— The task —
Your task is to copy each line in the listing that includes the word "stored".

*** Opening of Source data ***

/-- The sum of two numbers below `m` modulo `m`: one conditional subtraction. -/
theorem add_mod_of_lt {m u v : Nat} (hu : u < m) (hv : v < m) : (u + v) % m = if u + v < m then u + v else u + v - m := by
  split
  next h => exact Nat.mod_eq_of_lt h
  next h => rw [Nat.mod_eq_sub_mod (by omega), Nat.mod_eq_of_lt (by omega)]

/-- A word with the value of a number is the word made of it. -/
theorem eq_ofNat_of_toNat {w : SlotWord} {n : Nat} (h : w.toNat = n) : w = BitVec.ofNat 384 n := by
  rw [← h, BitVec.ofNat_toNat, BitVec.setWidth_eq]

/-- The word 0 is canonical for every modulus. -/
theorem toNat_lt_of_eq_zero {m : Nat} [NeZero m] {w : SlotWord} (h : w = 0#384) : w.toNat < m := by
  rw [h, BitVec.toNat_zero]
  exact Nat.pos_of_neZero m

/-! ### Montgomery views -/

/-- `val` and `word` are the Montgomery view of the integers modulo `m` with radix `R`: a value x is stored as (x·R) mod m, a
canonical word w shows the x with x·R ≡ w, and a stored value is read back (10_state.md R22, R23). -/
structure MontView (m R : Nat) (val : SlotWord → Fin m) (word : Fin m → SlotWord) : Prop where
  toNat_word : ∀ x, (word x).toNat = x.val * R % m
  val_mul_radix : ∀ {w : SlotWord}, w.toNat < m → (val w).val * R % m = w.toNat
  val_word : ∀ x, val (word x) = x

theorem fqView : MontView Config.q (2 ^ 384) fqOfWord fqToWord := ⟨toNat_fqToWord, fqOfWord_mul_radix, fqOfWord_fqToWord⟩

theorem frView : MontView Config.r (2 ^ 256) frOfWord frToWord := ⟨toNat_frToWord, frOfWord_mul_radix, frOfWord_frToWord⟩

namespace MontView

variable {m R : Nat} {val : SlotWord → Fin m} {word : Fin m → SlotWord} {u v w : SlotWord}

theorem toNat_word_lt (h : MontView m R val word) (x : Fin m) : (word x).toNat < m :=
  h.toNat_word x ▸ Nat.mod_lt _ x.pos

theorem word_eq (h : MontView m R val word) (x : Fin m) : word x = BitVec.ofNat 384 (x.val * R % m) :=
  eq_ofNat_of_toNat (h.toNat_word x)

/-- A canonical word that was read is stored as it was. -/
theorem word_val (h : MontView m R val word) (hw : w.toNat < m) : word (val w) = w :=
  BitVec.eq_of_toNat_eq ((h.toNat_word _).trans (h.val_mul_radix hw))

/-- Canonical words are equal exactly when their values are (41_field_fq_fr.md R154). -/
theorem val_inj (h : MontView m R val word) (hu : u.toNat < m) (hv : v.toNat < m) : val u = val v ↔ u = v :=
  ⟨fun e => by rw [← h.word_val hu, e, h.word_val hv], congrArg val⟩

/-! ### Sums and products (41_field_fq_fr.md R140, R142) -/

/-- The word of a sum is the sum of the words modulo `m`. -/
theorem toNat_word_add (h : MontView m R val word) (x y : Fin m) :
    (word (x + y)).toNat = ((word x).toNat + (word y).toNat) % m := by
  rw [h.toNat_word, h.toNat_word, h.toNat_word, Fin.val_add, Nat.mod_mul_mod, Nat.add_mul, Nat.add_mod]

theorem word_add (h : MontView m R val word) (hu : u.toNat < m) (hv : v.toNat < m) : word (val u + val v) = addWord m u v := by
  refine eq_ofNat_of_toNat ?_
  rw [h.toNat_word_add, h.word_val hu, h.word_val hv, add_mod_of_lt hu hv]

*** Close of Source data ***

— Result of the task —
/-- `val` and `word` are the Montgomery view of the integers modulo `m` with radix `R`: a value x is stored as (x·R) mod m, a
canonical word w shows the x with x·R ≡ w, and a stored value is read back (10_state.md R22, R23). -/
/-- A canonical word that was read is stored as it was. -/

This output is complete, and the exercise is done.